/-! `marked` changes `mem` alone. -/

@[simp] theorem marked_cur (w : Bool) (l : List Nat) (s : State) : (marked w l s).cur = s.cur := rfl
@[simp] theorem marked_turn (w : Bool) (l : List Nat) (s : State) : (marked w l s).turn = s.turn := rfl
@[simp] theorem marked_skews (w : Bool) (l : List Nat) (s : State) : (marked w l s).skews = s.skews := rfl
@[simp] theorem marked_agenda (w : Bool) (l : List Nat) (s : State) : (marked w l s).agenda = s.agenda := rfl
@[simp] theorem marked_cycle (w : Bool) (l : List Nat) (s : State) : (marked w l s).cycle = s.cycle := rfl
@[simp] theorem marked_freeCtr (w : Bool) (l : List Nat) (s : State) : (marked w l s).freeCtr = s.freeCtr := rfl
@[simp] theorem marked_serial (w : Bool) (l : List Nat) (s : State) : (marked w l s).serial = s.serial := rfl
@[simp] theorem marked_seqs (w : Bool) (l : List Nat) (s : State) : (marked w l s).seqs = s.seqs := rfl
@[simp] theorem marked_cores (w : Bool) (l : List Nat) (s : State) : (marked w l s).cores = s.cores := rfl
@[simp] theorem marked_sags (w : Bool) (l : List Nat) (s : State) : (marked w l s).sags = s.sags := rfl
@[simp] theorem marked_tasks (w : Bool) (l : List Nat) (s : State) : (marked w l s).tasks = s.tasks := rfl
@[simp] theorem marked_launches (w : Bool) (l : List Nat) (s : State) : (marked w l s).launches = s.launches := rfl
@[simp] theorem marked_pipes (w : Bool) (l : List Nat) (s : State) : (marked w l s).pipes = s.pipes := rfl
@[simp] theorem marked_probes (w : Bool) (l : List Nat) (s : State) : (marked w l s).probes = s.probes := rfl
@[simp] theorem marked_clState (w : Bool) (l : List Nat) (s : State) : (marked w l s).clState = s.clState := rfl
@[simp] theorem marked_quadSt (w : Bool) (l : List Nat) (s : State) : (marked w l s).quadSt = s.quadSt := rfl
@[simp] theorem marked_groupSt (w : Bool) (l : List Nat) (s : State) : (marked w l s).groupSt = s.groupSt := rfl
@[simp] theorem marked_pcBusy (w : Bool) (l : List Nat) (s : State) : (marked w l s).pcBusy = s.pcBusy := rfl
@[simp] theorem marked_ports (w : Bool) (l : List Nat) (s : State) : (marked w l s).ports = s.ports := rfl
@[simp] theorem marked_flows (w : Bool) (l : List Nat) (s : State) : (marked w l s).flows = s.flows := rfl
@[simp] theorem marked_pcie (w : Bool) (l : List Nat) (s : State) : (marked w l s).pcie = s.pcie := rfl
@[simp] theorem marked_rot (w : Bool) (l : List Nat) (s : State) : (marked w l s).rot = s.rot := rfl
@[simp] theorem marked_cfg (w : Bool) (l : List Nat) (s : State) : (marked w l s).cfg = s.cfg := rfl
@[simp] theorem marked_cap (w : Bool) (l : List Nat) (s : State) : (marked w l s).cap = s.cap := rfl
@[simp] theorem marked_bw (w : Bool) (l : List Nat) (s : State) : (marked w l s).bw = s.bw := rfl
@[simp] theorem marked_clks (w : Bool) (l : List Nat) (s : State) : (marked w l s).clks = s.clks := rfl
@[simp] theorem marked_upsets (w : Bool) (l : List Nat) (s : State) : (marked w l s).upsets = s.upsets := rfl
@[simp] theorem marked_errLog (w : Bool) (l : List Nat) (s : State) : (marked w l s).errLog = s.errLog := rfl
@[simp] theorem marked_phys (w : Bool) (l : List Nat) (s : State) : (marked w l s).phys = s.phys := rfl
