-- ==== Sys2Proof/Tests/Slice0.lean ====
section
/-! SUPPORT. Tests: the words of every slot family, the ill-formed term of every check, one step of each instruction
against values worked from the spec, and a witness for the hypotheses of each statement. -/

namespace Sys2Proof.Tests

open Sys2Proof Sys2Proof.Machine

set_option Elab.async false

/-! ### Decoding: words put together bit by bit from Tables 3.1 to 3.15 -/

theorem test_decode_dispatch :
    decode 0x00000000#32 = some .nop ∧
    decode 0x00C20001#32 = some (.sync 3 2) ∧
    decode 0x010002A2#32 = some (.slack 4 42) ∧
    decode 0x00000003#32 = some .pause := by
  decide +kernel

theorem test_decode_transfers :
    decode 0x0244A2CC#32 = some (.br 1 303820) ∧
    decode 0x05E24BE5#32 = some (.call 7 2247653) ∧
    decode 0x065BD1C5#32 = some (.brp 1 6 1 119237) ∧
    decode 0x09403800#32 = some (.jr 5 14) ∧
    decode 0x08467001#32 = some (.jalr 1 6 28) ∧
    decode 0x09000002#32 = some (.ret 4) := by
  decide +kernel

theorem test_decode_loops :
    decode 0x0A501739#32 = some (.loop 1 16 5945) ∧
    decode 0x0C000000#32 = some .lend ∧
    decode 0x0C000001#32 = some .lendr ∧
    decode 0x0D400002#32 = some (.lbrk 5) ∧
    decode 0x0D04D403#32 = some (.lidx 4 4 53) := by
  decide +kernel

theorem test_decode_system :
    decode 0x0F47F3D0#32 = some (.csrr 5 508 61) ∧
    decode 0x0EA86291#32 = some (.csrw 2 2584 41) ∧
    decode 0x0F7CA842#32 = some (.csrs 5 3882 4) ∧
    decode 0x0F657DA3#32 = some (.csrc 5 2399 26) ∧
    decode 0x0E7E7C04#32 = some (.trap 1 3999) ∧
    decode 0x0E800005#32 = some (.eret 2) ∧
    decode 0x0E63A406#32 = some (.waitev 1 2281) ∧
    decode 0x0FC88807#32 = some (.brkpt 7 546) ∧
    decode 0x0EDAD4A8#32 = some (.tlbinv 3 1717 10) ∧
    decode 0x0F400089#32 = some (.icinv 5 8) ∧
    decode 0x0F40000A#32 = some (.exit 5) ∧
    decode 0x0EC0000B#32 = some (.yield 3) := by
  decide +kernel

theorem test_decode_scalar :
    decode 0x1175B0C0#32 = some (.add 5 53 44 12) ∧
    decode 0x10669691#32 = some (.sub 1 38 37 41) ∧
    decode 0x10981E42#32 = some (.and 2 24 7 36) ∧
    decode 0x11859443#32 = some (.or 6 5 37 4) ∧
    decode 0x114E82C4#32 = some (.xor 5 14 32 44) ∧
    decode 0x115CC955#32 = some (.andn 5 28 50 21) ∧
    decode 0x1126F1E6#32 = some (.shl 4 38 60 30) ∧
    decode 0x10D44337#32 = some (.shr 3 20 16 51) ∧
    decode 0x10ADC908#32 = some (.sra 2 45 50 16) ∧
    decode 0x10655229#32 = some (.rot 1 37 20 34) ∧
    decode 0x11395AFA#32 = some (.min 4 57 22 47) ∧
    decode 0x11139FFB#32 = some (.max 4 19 39 63) ∧
    decode 0x104885BC#32 = some (.minu 1 8 33 27) ∧
    decode 0x10B158AD#32 = some (.maxu 2 49 22 10) ∧
    decode 0x111B0FEE#32 = some (.sel 4 27 3 62) ∧
    decode 0x1385C640#32 = some (.mul 6 5 49 36) ∧
    decode 0x1373E751#32 = some (.mulh 5 51 57 53) ∧
    decode 0x12D6B572#32 = some (.mulhu 3 22 45 23) ∧
    decode 0x13609B43#32 = some (.div 5 32 38 52) ∧
    decode 0x1305D864#32 = some (.divu 4 5 54 6) ∧
    decode 0x12DFB6B5#32 = some (.rem 3 31 45 43) ∧
    decode 0x1244BED6#32 = some (.remu 1 4 47 45) ∧
    decode 0x12EA9407#32 = some (.clz 3 42 37) ∧
    decode 0x13B57408#32 = some (.ctz 6 53 29) ∧
    decode 0x12EE6409#32 = some (.popc 3 46 25) ∧
    decode 0x1397080A#32 = some (.brev 6 23 2) ∧
    decode 0x13172E8B#32 = some (.sh1add 4 23 11 40) ∧
    decode 0x126010EC#32 = some (.sh2add 1 32 4 14) ∧
    decode 0x13D3270D#32 = some (.sh3add 7 19 9 48) ∧
    decode 0x129A6BBE#32 = some (.rngh 2 26 26 59) := by
  decide +kernel

theorem test_decode_immediates :
    decode 0x15E018AB#32 = some (.addi 7 32 6 171) ∧
    decode 0x171A9048#32 = some (.andi 4 26 36 72) ∧
    decode 0x16B571DE#32 = some (.ori 2 53 28 222) ∧
    decode 0x1752BA6B#32 = some (.xori 5 18 46 107) ∧
    decode 0x16CBE762#32 = some (.tsti 3 11 57 98) ∧
    decode 0x188A180C#32 = some (.shli 2 10 6 12) ∧
    decode 0x188FAD0F#32 = some (.shri 2 15 43 15) ∧
    decode 0x1860DA26#32 = some (.srai 1 32 54 38) ∧
    decode 0x18914F01#32 = some (.roti 2 17 19 1) ∧
    decode 0x1A9B88DB#32 = some (.movw 2 27 35035) ∧
    decode 0x1CE890FC#32 = some (.movh 3 40 37116) := by
  decide +kernel

theorem test_decode_compares :
    decode 0x1EC3B779#32 = some (.scmp 3 3 45 55 9) := by
  decide +kernel

theorem test_decode_predicates :
    decode 0x214B2CC0#32 = some (.pand 5 11 11 12) ∧
    decode 0x20483CE1#32 = some (.por 1 8 15 14) ∧
    decode 0x21CE2CD2#32 = some (.pxor 7 14 11 13) ∧
    decode 0x21471C73#32 = some (.pandn 5 7 7 7) ∧
    decode 0x21022004#32 = some (.pnot 4 2 8) ∧
    decode 0x218704D5#32 = some (.psetw 6 7 1 13) ∧
    decode 0x204E2016#32 = some (.pcnt 1 14 8 1) ∧
    decode 0x20562817#32 = some (.pfirst 1 22 10 1) ∧
    decode 0x205A2BF8#32 = some (.scmpi 1 1 10 10 1 31) := by
  decide +kernel

theorem test_decode_crossings :
    decode 0x22E80810#32 = some (.xsv 3 40 2 1) ∧
    decode 0x23CEA191#32 = some (.xsvl 7 14 40 25) ∧
    decode 0x228B47E2#32 = some (.xsp 2 11 17 62) ∧
    decode 0x22C56003#32 = some (.xmp 3 5 24) ∧
    decode 0x23082374#32 = some (.xvs 4 8 8 55) ∧
    decode 0x233F21F5#32 = some (.xps 4 63 8 31) ∧
    decode 0x23140406#32 = some (.xpm 4 20 1) := by
  decide +kernel

theorem test_decode_memory :
    decode 0x2487C2BE#32 = some (.lds 2 7 48 2 1 62) ∧
    decode 0x27ED2F03#32 = some (.sts 7 45 11 3 3) ∧
    decode 0x28BDF61D#32 = some (.vld 2 61 61 541) ∧
    decode 0x2ACAB62D#32 = some (.vst 3 10 45 557) ∧
    decode 0x2C718940#32 = some (.vlds 1 49 34 20) ∧
    decode 0x2DB81AD1#32 = some (.vsts 6 56 6 45) ∧
    decode 0x2DD18982#32 = some (.vgath 7 17 34 24) ∧
    decode 0x2C97C8F3#32 = some (.vscat 2 23 50 15) ∧
    decode 0x2D408F24#32 = some (.pref 5 35 50) := by
  decide +kernel
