/-- The SMP block (R55 to R57), the loaded image and the amendment path (R50 to R52). -/
structure Smp where
  /-- SMP_STATUS.source: 0 loading, 1 copy A, 2 copy B, 3 minimal map. -/
  source : Nat := 0
  loaded : Bool := false
  chainShort : Bool := false
  clampOver : Bool := false
  claimsLost : Nat := 0
  sealLimited : Bool := false
  length : Nat := 0
  recCount : Nat := 0
  fmtVer : Nat := 0
  hash : List Byte := []
  activeHash : List Byte := []
  /-- The hashes of the applied amendments, in chain order. -/
  amendHashes : List (List Byte) := []
  /-- The records after pass 1 of R41: the values that R45 calls unclamped. -/
  recs : List Rec := []
  /-- Claims lost so far: amendment, record offset and field. -/
  lost : List (Nat × Nat × Nat) := []
  report : List ClampEntry := []
  /-- The entries of the last run of passes 2 to 5, against which the next run finds its changes. -/
  ents : List ClampEntry := []
  clampCount : Nat := 0
  rejA : Nat := 0
  rejB : Nat := 0
  rejOffA : Nat := 0
  rejOffB : Nat := 0
  clampSel : BitVec 8 := 0
  clampData : List Byte := List.replicate 16 0
  amendLen : BitVec 15 := 0
  /-- SMP_AMEND_STATUS.state of R57. -/
  amState : Nat := 0
  amReason : Nat := 0
  amClamps : Nat := 0
  /-- The amendment image in the staging path and the frame it was latched in. -/
  amImage : List Byte := []
  amLatchFn : Nat := 0
  amFn : Nat := 0
  amAppliedAt : Nat := 0
  /-- Applied amendments that are not yet in the chain areas (R52). -/
  toPersist : List (List Byte) := []
  /-- What the last amendment disabled: outlets, channels, switches, buses, sets (R52). -/
  offOut : BitVec 32 := 0
  offCh : BitVec 96 := 0
  offAux : BitVec 88 := 0
  offCan : BitVec 8 := 0
  offMet : BitVec 32 := 0
  amendCount : Nat := 0
  lastAmendFn : Nat := 0
  sealApplied : BitVec 64 := 0
  flashLen : BitVec 21 := 0
  flashState : Nat := 0
  flashReason : Nat := 0
  /-- A seal change waits for the boundary that leaves HELD (R45). -/
  resealPending : Bool := false
  timers : BitVec 16 := 0
  /-- Timers taken by pulse outputs, with the amendment of the record (R220). -/
  pulseTimer : Vector (Option (Nat × Fin 16)) 33 := Vector.replicate 33 none
  landingFree : Nat := 0x400
  intStatus : Word := 0
  intEnable : Word := 0
  deriving DecidableEq, Repr

/-- The flash areas that hold the stand map (R39, R52, R54). -/
structure FlashMap where
  copyA : List Byte := []
  copyB : List Byte := []
  chainA : List (List Byte) := []
  chainB : List (List Byte) := []
  /-- The copy being written: false A, true B (R54). -/
  writing : Option Bool := none
  /-- What the running write stores. -/
  image : List Byte := []
  deriving DecidableEq, Repr

/-! ### The yarder (chapter 3) -/

/-- The handover states of R81, in the codes of ALC_CH_STATE.state. -/
inductive HSt where
  | idle | settled | rampDown | opening | closing | tracking | routeFault | out
  deriving DecidableEq, Repr, Inhabited

/-- A channel's handover (R81, R85). -/
structure Hand where
  st : HSt := .out
  /-- The frame in which the state took effect. -/
  stFn : Nat := 0
  /-- The outlet settled on or being left. -/
  outlet : Option OutIx := none
  dest : Option OutIx := none
  /-- The route word in force: none opens every route. -/
  word : Option Nat := none
  /-- The feedback timeout of the route that the word names, as it stood when the word took effect (R134). -/
  tfb : Nat := 50
  dwell : Nat := 0
  cause : Nat := 0
  /-- OPENING after a closing timeout: ROUTE_FAULT with cause 3 follows. -/
  pendFault : Bool := false
  /-- OPENING after a tracking failure: IDLE follows whatever the plan. -/
  trackFail : Bool := false
  /-- The destination was in ENERGY while the channel was closing or tracking. -/
  sawEnergy : Bool := false
  /-- An amendment takes the channel out of service, or withdrew its route (R52). -/
  leaving : Bool := false
  /-- First frame of SETTLED after TRACKING (R96). -/
  fresh : Bool := false
  deriving DecidableEq, Repr, Inhabited

/-- The plan of one outlet (R69 to R79, R86, R87). -/
structure OutPlan where
  dPlan : Nat := 0
  w : Nat := 0
  cls : Nat := 0
  override : Bool := false
  energyHost : Bool := false
  departHost : Bool := false
  overdue : Bool := false
  discharge : Bool := false
  target : Nat := 0
  budget : Int := 0
  iCeil : Nat := 0
  /-- Channels that the plan counts on the outlet (R75, R91). -/
  count : Nat := 0
  /-- The vehicle's need was used as written by the host, the weight and class of the planning fill (R87). -/
  charging : Bool := false
  binding : Nat := 0
  requested : Nat := 0
  deriving DecidableEq, Repr, Inhabited

/-- The results of the yarder for one frame (R78). -/
structure Plan where
  limit : Nat := 0
  src : Nat := 0
  /-- The loss term of the plan, floor(L × loss / 1000). -/
  loss : Nat := 0
  /-- house_w of the input set that the plan was computed from (R92). -/
  house : Nat := 0
  none_ : Bool := false
  net : Nat := 0
  xfmrTerm : Nat := 0
  xfmrStale : Bool := false
  xfmrAge : Nat := 0
  glimTerm : Nat := 0
  glimLoss : Bool := false
  exportLimited : Bool := false
  pDis : Nat := 0
  pChg : Nat := 0
  v2g : Nat := 0
  importPlan : Int := 0
  level : Nat := 0
  fn : Nat := 0
  /-- FRONT channels with available power (R92). -/
  mF : Nat := 0
  outs : Vector OutPlan 32 := Vector.replicate 32 {}
  packs : Vector Int 8 := Vector.replicate 8 0
  leaseCap : BitVec 8 := 0
  reserve : BitVec 8 := 0
  deriving DecidableEq, Repr, Inhabited
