-- ==== Sys2Proof/Syntax.lean ====
section
/-! DEFINITION. The commands of the SN9632: one constructor per row of spec/opcode_table.json, with the operands
that the row's step takes from outside the package (register values, frames, codes of converters, levels). -/

namespace Sys2Proof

▸ **Task goal**: From the data above, copy each line that holds "path".

▸ **Expected output**:
/-- The SMP block (R55 to R57), the loaded image and the amendment path (R50 to R52). -/
  /-- The amendment image in the staging path and the frame it was latched in. -/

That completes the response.